Now, suppose we wanted to plot some data, say a precipitation forecast, on our CONUS map.  Let’s assume our forecast is being made at many points (lat,long).  To interpolate between the points for plotting we’ll use Matlab’s griddata function.  Once we’ve done this, we use the Matlab’s contourm command.  This works exactly like the normal contour function, but the ‘m’ indicates it plots map data.

xi = min(x):0.5:max(x);
yi = min(y):0.5:max(y);
[XI, YI] = meshgrid(xi,yi);
ZI = griddata(x,y,V,XI,YI);

hold on
figure2 = figure;
ax = usamap('conus');

set(ax, 'Visible', 'off')
latlim = getm(ax, 'MapLatLimit');
lonlim = getm(ax, 'MapLonLimit');
states = shaperead('usastatehi',...
 'UseGeoCoords', true, 'BoundingBox', [lonlim', latlim']);
geoshow(ax, states, 'FaceColor', [0.5 0.5 0.5])

hold off

Here x, y, and V are vectors of long, lat, and foretasted precipitation respectively.  This code generates the following figure:


Wow!  Louisiana is really getting hammered!  Let’s take a closer look.  We can do this by changing the entry to usamap to indicate we want to consider only Louisiana.  Note, usamap accepts US postal code abbreviations.

ax = usamap('LA');

Making that change results in this figure:


Neat!  We can also look at two states and add annotations.  Suppose, for no reason in particular, you’re interested in the location of Tufts University relative to Cornell.  We can make a map to look at this with the textm and scatterm functions.  As before, the ‘m’ indicates the functions  plot on a map axes.

hold on
figure4 = figure;
ax = usamap({'MA','NY'});

set(ax, 'Visible', 'off')
latlim = getm(ax, 'MapLatLimit');
lonlim = getm(ax, 'MapLonLimit');
states = shaperead('usastatehi',...
 'UseGeoCoords', true, 'BoundingBox', [lonlim', latlim']);
geoshow(ax, states, 'FaceColor', [0.5 0.5 0.5])

hold off

This code generates the following figure.
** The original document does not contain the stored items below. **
-- ==== Sys2Proof/Machine/Port.lean ====
section
/-! DEFINITION. The sensor port's own commands (R83 to R106, R110, R111): enable and run, what arrives over Javel and
CSI-2, timeouts, group verdicts and the pins. -/

namespace Sys2Proof.Machine

open Sys2Proof.Config (ms us)

/-! ### Control -/

/-- The port is enabled: PFN 0, and the expectations of the settings sequencer start afresh (R39, R42, R49). -/
def portStart (n : Nat) (s : State) : State :=
  let s := setF (SP_PFN_pfn n) 0 s
  modPort n (fun p => { p with
    nextPfn := 0
    sets := { p.sets with
      sid := s.f (SP_SET_CFG_sid_init n), effs := [], prev := none
      want := p.sets.want.filter (fun e => p.sets.sets.any (fun q => q.no == e.1)) } }) s

/-- A write of SPn_CTRL (R83, R84, R104, R390). -/
def spCtrlWrite (n : Nat) (v : Word) (s : State) : State :=
  if s.b (SP_CTRL_en n) && bitOf v.toNat 2 != s.b (SP_CTRL_phy n) then flag (SP_STATUS_bad_write n) s
  else
    let en := s.b (SP_CTRL_en n)
    let run := s.b (SP_CTRL_run n)
    let xclk := s.b (SP_CTRL_xclk_en n)
    let s := plainWrite (SP_CTRL n) v s
    let s := if !en && s.b (SP_CTRL_en n) then portStart n s else s
    let s := if en && !s.b (SP_CTRL_en n) then ssFlush n (portClose n .early s) else s
    let s := if !run && s.b (SP_CTRL_run n) && s.stripMode n then ssStart n s else s
    let s := if !xclk && s.b (SP_CTRL_xclk_en n) then
        modPort n (fun p => { p with xclk := some (s.f (SP_XCLK_CFG_div n), s.f (SP_XCLK_CFG_src n)) }) s
      else if xclk && !s.b (SP_CTRL_xclk_en n) then modPort n (fun p => { p with xclk := none }) s
      else s
    showPort n s

/-- SPn_XCLK is driven: its divisor and source (R83, R104). -/
def State.xclkOut (s : State) (n : Nat) : Option (Nat × Nat) := if s.b (SP_CTRL_en n) then (s.port n).xclk else none

/-- PORT_ENABLE: a write of SPn_CTRL with en = 1. -/
def execPortEnable (r : Requester) (n : Nat) (v : Word) (s : State) : Res :=
  guardOk (decide (n < 4)) (writeBy r (SP_CTRL n) (spCtrlWrite n (setBits v 0 0 1)) s)

/-- PORT_DISABLE: a write of SPn_CTRL with en = 0. -/
def execPortDisable (r : Requester) (n : Nat) (v : Word) (s : State) : Res :=
  guardOk (decide (n < 4)) (writeBy r (SP_CTRL n) (spCtrlWrite n (setBits v 0 0 0)) s)

/-- PORT_RUN: a write of SPn_CTRL with run = 1. -/
def execPortRun (r : Requester) (n : Nat) (v : Word) (s : State) : Res :=
  guardOk (decide (n < 4)) (writeBy r (SP_CTRL n) (spCtrlWrite n (setBits v 1 1 1)) s)

/-- PORT_STOP: a write of SPn_CTRL with run = 0. -/
def execPortStop (r : Requester) (n : Nat) (v : Word) (s : State) : Res :=
  guardOk (decide (n < 4)) (writeBy r (SP_CTRL n) (spCtrlWrite n (setBits v 1 1 0)) s)

/-- XCLK_ENABLE: a write of SPn_CTRL that sets xclk_en as its value says. -/
def execXclkEnable (r : Requester) (n : Nat) (v : Word) (s : State) : Res :=
  guardOk (decide (n < 4)) (writeBy r (SP_CTRL n) (spCtrlWrite n v) s)

/-- A write of SPn_FRAME_SIZE (R85). -/
def frameSizeWrite (n : Nat) (v : Word) (s : State) : State :=
  let w := bitsOf v.toNat 15 0
  let h := bitsOf v.toNat 31 16
  if w % 2 = 1 || h % 2 = 1 || 32768 < w then flag (SP_STATUS_bad_write n) s else plainWrite (SP_FRAME_SIZE n) v s

/-- FRAME_SIZE_WRITE. -/
def execFrameSizeWrite (r : Requester) (n : Nat) (v : Word) (s : State) : Res :=
  guardOk (decide (n < 4)) (writeBy r (SP_FRAME_SIZE n) (frameSizeWrite n v) s)

/-- The rate family φ is 1: REF's denominator is a multiple of 1,001 (R333). -/
def State.family1001 (s : State) : Bool := s.f REF_RATE_DEN_den % 1001 == 0

/-- f_src × 256 / div lies in 6 to 74.25 MHz (R104). -/
def State.xclkOk (s : State) (div : Nat) (src : Bool) : Bool :=
  let (num, den) := if !src then (625000000, 1) else if s.family1001 then (148500000000, 1001) else (148500000, 1)
  6000000 * div * den ≤ num * 256 && num * 256 ≤ 74250000 * div * den

/-- A write of SPn_XCLK_CFG (R104). -/
def xclkCfgWrite (n : Nat) (v : Word) (s : State) : State :=
  if s.xclkOk (bitsOf v.toNat 15 0) (bitOf v.toNat 16) then plainWrite (SP_XCLK_CFG n) v s else flag (SP_STATUS_bad_write n) s

/-- XCLK_CFG_WRITE. -/
def execXclkCfgWrite (r : Requester) (n : Nat) (v : Word) (s : State) : Res :=
  guardOk (decide (n < 4)) (writeBy r (SP_XCLK_CFG n) (xclkCfgWrite n v) s)

/-- SYNC_EDGE (R106). -/
def execSyncEdge (at_ n : Nat) (rising : Bool) (s : State) : Res :=
  guardOk (decide (n < 4)) <|
    let s := advanceTo at_ s
    if s.unitOn (dSP n) && s.f (SP_SYNC_CFG_mode n) == (if rising then 1 else 2) then raise (0x10 + n) 9 0 s else s

/-! ### Javel packets -/

/-- An SOF column (R76, R84, R98, R100): the first frame to open on a new map is marked. Without run, a port that is discarding goes on discarding and counts the SOF as
a unit, and one that is not drops it (DESIGN CHOICE 24: the spec ends the discarding at the next SOF and does not say
whether one that may open no frame ends it). -/
def sofIn (n counter : Nat) (echo : Option Nat) (gen : Nat) (s : State) : State :=
  let s := portClose n .sof (checkGen n gen s)
  if s.running n then
    let s := portOpen n counter echo (s.port n).jv.owed (endDiscard n s)
    if (s.port n).frame.isSome then modJv n (fun j => { j with owed := false }) s else s
  else if s.b (SP_STATUS_discarding n) then discardUnits n 1 s
  else s

/-- An EOF column (R98, R100). -/
def eofIn (n : Nat) (s : State) : State :=
  if s.b (SP_STATUS_discarding n) || (s.port n).frame.isNone then strayUnits n 1 false s else portClose n .eof s

/-- A control column at a port acts as its type says (R62, R64, R66): an SOF with its counter, SID echo and generation, an
EOF, or none; in strip-scan SOF and EOF are ignored (R383). -/
def controlColumn (n : Nat) (col : Column) (s : State) : State :=
  match columnIn n col s with
  | (some (0x33, b), s) => if s.stripMode n then s else sofIn n (bitsOf b 23 8) (some (bitsOf b 39 24)) (bitsOf b 47 40) s
  | (some (0x66, _), s) => if s.stripMode n then s else eofIn n s
  | (_, s) => s

/-- SOF_RECEIVED. -/
def execSofReceived (at_ n : Nat) (col : Column) (s : State) : Res :=
  guardOk (decide (n < 4) && col.length == 12) <|
    let s := advanceTo at_ s
    if s.jvUp n then controlColumn n col s else s

/-- EOF_RECEIVED. -/
def execEofReceived (at_ n : Nat) (col : Column) (s : State) : Res :=
  guardOk (decide (n < 4) && col.length == 12) <|
    let s := advanceTo at_ s
    if s.jvUp n then controlColumn n col s else s

/-- UNKNOWN_CONTROL_BLOCK. -/
def execUnknownControlBlock (n : Nat) (col : Column) (s : State) : Res :=
  guardOk (decide (n < 4) && col.length == 12) <| if s.jvUp n then controlColumn n col s else s

/-- CRC-8 of an SOL header (R63). -/
def crc8 (bs : List Byte) : Nat :=
  bs.foldl (fun c b => (List.range 8).foldl (fun c _ => if 128 ≤ c then c * 2 % 256 ^^^ 0x07 else c * 2 % 256) (c ^^^ b.toNat)) 0xFF

/-- An SOL copy that passes its CRC-8 (R63, R66). -/
def solOk (b : Block) : Bool := typeOf b == some 0x4B && crc8 (leBytes 7 b.2.toNat) == bitsOf b.2.toNat 63 56

/-- The payload bytes of a line's data columns, striped over the map positions (R67); the flag says that a block of it
was errored, on the wire or by injection. -/
def State.striped (s : State) (n : Nat) (data : List Column) : List Byte × Bool :=
  let bs := data.flatMap (fun col => (s.port n).jv.map.map (s.blockAt n col))
  let good (b : Option Block) : Bool := match b with
    | some b => b.1 == 1
    | none => false
  (bs.flatMap (fun b => match b with
    | some b => leBytes 8 b.2.toNat
    | none => List.replicate 8 0),
    bs.any (fun b => !good b) || (s.port n).jv.map.any (fun k => (s.lane n k).spoilt))

/-- The payload check of a Javel line of `len` bytes (R60, R63, R67): no errored block, an EOL (`noEol`: its column was
treated as IDLE), its fill count and its CRC-32. -/
def State.lineBad (s : State) (n len : Nat) (l : JavelLine) (noEol : Bool) : Bool :=
  let col := 8 * (s.port n).jv.map.length
  let (bytes, hurt) := s.striped n l.data
  match (if noEol then none else (s.copies n l.eol).find? (fun b => typeOf b == some 0x55)) with
  | none => true
  | some b =>
    let fill := bitsOf b.2.toNat 47 40
    hurt || col * l.data.length != len + fill || col ≤ fill || crc32 (bytes.take len) != bitsOf b.2.toNat 39 8

/-- Readouts of port `n`: those of the open frame, or in strip-scan the colour rows (R89, R383). -/
def State.readoutMax (s : State) (n : Nat) : Nat :=
  if s.stripMode n then s.ssRows n
  else match (s.port n).frame with
    | some f => f.readouts
    | none => s.g (SP_FRAME_CFG_readouts n) + 1

/-- The units a Javel line counts for: its SOL, data and EOL columns (R100). -/
def lineUnits (l : JavelLine) : Nat := l.data.length + 2

/-- A Javel line with a good header (R86 to R99, R383). -/
def javelBody (n : Nat) (h : Nat) (l : JavelLine) (noEol : Bool) (s : State) : State :=
  let dtype := bitsOf h 15 10
  let len := bitsOf h 55 32
  let (bad, s) := examDetect (0x1013 + n * 256) (s.lineBad n len l noEol) 0 0 s
  let s := if bad then bump (SP_JV_LINECRC n) s else s
  let bs := (s.striped n l.data).1
  let bs := bs.take len ++ List.replicate (len - bs.length) 0
  if dtype = 0x12 then
    if s.readoutMax n ≤ bitsOf h 9 8 then bump (SP_UNSUP n) s
    else if (s.received n).isNone then strayUnits n (lineUnits l) true s
    else embLine n (!bad) bs s
  else if dtype < 0x2B || 0x2E < dtype then bump (SP_UNSUP n) s
  else if s.stripMode n then ssLineIn n (bitsOf h 9 8) (bitsOf h 31 16) dtype (!bad) bs (fun d w bs => unpackLsb (depthOf d) w bs) s
  else pixelLine n (bitsOf h 9 8) (bitsOf h 31 16) dtype (!bad) bs (fun d w bs => unpackLsb (depthOf d) w bs) s

/-- What the examination of a line's SOL or EOL column found (R64, R66). -/
inductive LineCol
  | good | split | idle
  deriving DecidableEq, Repr

/-- A line's SOL or EOL column is examined for disagreement and for an unknown type (R64, R66, R82). -/
def lineColumn (n : Nat) (bs : List Block) (s : State) : LineCol × State :=
  let (bad, s) := examDetect (0x1014 + n * 256) (typesSplit bs) 0 0 s
  if bad then (.split, frameFsw n fswHeaderCrc (bump (SP_JV_COLERR n) s))
  else
    let (odd, s) := examDetect (0x1015 + n * 256) false 0 0 s
    if odd then (.idle, bump (SP_JV_UNKNOWN n) s) else (.good, s)

/-- Lines go by unseen at port `n`: it discards, or has nothing open that they could belong to (R100, R383). -/
def State.straying (s : State) (n : Nat) : Bool :=
  if s.stripMode n then !s.running n && (s.port n).ss.fired.isEmpty
  else s.b (SP_STATUS_discarding n) || (s.port n).frame.isNone

/-- A Javel line (R64, R66): discarded with no frame open, else its SOL and EOL columns are looked at. -/
def javelLine (n : Nat) (l : JavelLine) (s : State) : State :=
  if s.straying n then strayUnits n (lineUnits l) true s
  else
    let bs := s.copies n l.sol
    let (sol, s) := lineColumn n bs s
    let (eol, s) := lineColumn n (s.copies n l.eol) s
    if sol = .split || eol = .split || sol = .idle then s
    else
      let (lost, s) := examDetect (0x1012 + n * 256) (!bs.any solOk) 0 0 s
      match bs.find? solOk, lost with
      | some b, false => javelBody n b.2.toNat l (decide (eol = .idle)) s
      | _, _ => frameFsw n fswHeaderCrc (bump (SP_JV_HDRCRC n) s)

/-- LINE_RECEIVED. -/
def execLineReceived (at_ n : Nat) (l : JavelLine) (s : State) : Res :=
  guardOk (decide (n < 4) && l.sol.length == 12 && l.eol.length == 12 && l.data.all (fun c => c.length == 12)) <|
    let s := advanceTo at_ s
    if s.jvUp n then spoiltDone n (javelLine n l s) else s

/-! ### CSI-2 packets -/

/-- CSI-2 packets reach the port. -/
def State.csiOn (s : State) (n : Nat) : Bool := s.unitOn (dSP n) && s.b (SP_CTRL_phy n)

/-- The readout a virtual channel is mapped to (R92). -/
def State.vcReadout (s : State) (n vc : Nat) : Option Nat :=
  if vc < 4 && bitOf (s.rdLive (SP_CSI_VC_MAP n)).toNat (4 * vc + 2) then
    some (bitsOf (s.rdLive (SP_CSI_VC_MAP n)).toNat (4 * vc + 1) (4 * vc)) else none

/-- The header check of a packet (R91, R94): the answer is whether it survives. -/
def csiHeader (n : Nat) (h : CsiHeader) (s : State) : Bool × State :=
  let (bad, s) := examDetect (0x1000 + n * 256) (h == .bad) 0 0 s
  if bad then (false, bump (SP_CSI_HDR_ERR n) s)
  else
    let (fixed, s) := examDetect (0x1001 + n * 256) (h == .corrected) 0 0 s
    (true, if fixed then bump (SP_CSI_ECC n) s else s)

/-- A packet on virtual channel 4 or above: in SPn_UNSUP (R91), but in SPn_DISCARD alone in the discarding state and with
no frame open (R100; DESIGN CHOICE 26: the spec does not say which of the two counts it, or both). -/
def csiVcx (n : Nat) (s : State) : State :=
  if s.b (SP_STATUS_discarding n) || (s.received n).isNone then strayUnits n 1 false s else bump (SP_UNSUP n) s

/-- What becomes of a packet dropped for its header: a unit where packets are discarded (R94, R100). -/
def csiDropped (n : Nat) (s : State) : State :=
  if s.b (SP_STATUS_discarding n) || (s.received n).isNone then strayUnits n 1 false s else s

/-- A short packet of CSI-2 under its header check (R91, R94): `f` is what it does. -/
def csiShort (n : Nat) (h : CsiHeader) (f : State → State) (s : State) : State :=
  match csiHeader n h s with
  | (true, s) => f s
  | (false, s) => csiDropped n s

/-- A CSI-2 frame start (R92, R93): it opens a frame, joins the open one, or closes it if its channel had started. One on
an unmapped channel while a frame is open is counted in SPn_UNSUP, and one that closes the open frame without run is
itself counted in SPn_DISCARD (DESIGN CHOICE 26: the spec gives the first no effect and does not say whether the second is
a discarded packet). -/
def csiStart (n vc counter : Nat) (s : State) : State :=
  match (s.port n).frame with
  | some f =>
    if (s.vcReadout n vc).isNone then bump (SP_UNSUP n) s
    else if f.begun.contains vc then fresh (portClose n .sof s)
    else modFrame n (fun f => { f with begun := vc :: f.begun, vcLines := put f.vcLines vc 0 }) s
  | none => fresh s
where
  fresh (s : State) : State :=
    if s.running n then
      let t := portTake n (portLive n) s
      if vc < 4 && (t.vcReadout n vc).isNone then discardUnits n 1 s
      else if 4 ≤ vc then csiVcx n s
      else
        let s := portOpen n counter none false (endDiscard n s)
        match (s.port n).frame with
        | none => discardUnits n 1 s
        | some _ => modFrame n (fun f => { f with begun := [vc], vcLines := [(vc, 0)] }) s
    else discardUnits n 1 s

/-- CSI_FRAME_START; ignored in strip-scan (R383). -/
def execCsiFrameStart (at_ n vc : Nat) (num : BitVec 16) (h : CsiHeader) (s : State) : Res :=
  guardOk (decide (n < 4) && decide (vc < 32)) <|
    let s := advanceTo at_ s
    if s.csiOn n then csiShort n h (fun s => if s.stripMode n then s else csiStart n vc num.toNat s) s else s

/-- A CSI-2 frame end (R93): the frame closes once every channel that started has ended. One on a channel that sent no
frame start in the open frame is counted in SPn_UNSUP (DESIGN CHOICE 26: the spec gives it no effect). -/
def csiEnd (n vc : Nat) (s : State) : State :=
  match (s.port n).frame with
  | none => if 4 ≤ vc then csiVcx n s else strayUnits n 1 false s
  | some f =>
    if vc < 4 && f.begun.contains vc then
      let ended := if f.ended.contains vc then f.ended else vc :: f.ended
      let s := modFrame n (fun f => { f with ended := ended }) s
      if f.begun.all ended.contains then portClose n .eof s else s
    else bump (SP_UNSUP n) s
Cool! Now back to forecasts.  NOAA distributes short term Quantitative Precipitation Forecasts (QPFs) for different durations every six hours.  You can download these forecasts in the form of shapefiles from a NOAA server.  Here’s an example of a 24-hour rainfall forecast made at 8:22 AM UTC on April 29.


Wow, that’s a lot of rain!  Can we plot our own version of this map using Matlab!  You bet!  Again we’ll use usamap, shaperead, and geoshow.  The for loop, (0,1) scaling, and log transform are simply to make the color map more visually appealing for the post.  There’s probably a cleaner way to do this, but this got the job done!

figure5 = figure;
ax = usamap('conus');

set(ax, 'Visible', 'off')
latlim = getm(ax, 'MapLatLimit');
lonlim = getm(ax, 'MapLonLimit');
states = shaperead('usastatehi',...
 'UseGeoCoords', true, 'BoundingBox', [lonlim', latlim']);
geoshow(ax, states, 'FaceColor', [0.5 0.5 0.5])
p = colormap(jet);

N = max(size(S));
d = zeros(N,1);
for i = 1:N
 d(i) = log(S(i).QPF);

col = p(y,:);
for i = 1:N
 geoshow(S(i),'FaceColor',col(i,:),'FaceAlpha',0.5)%,'SymbolSpec', faceColors)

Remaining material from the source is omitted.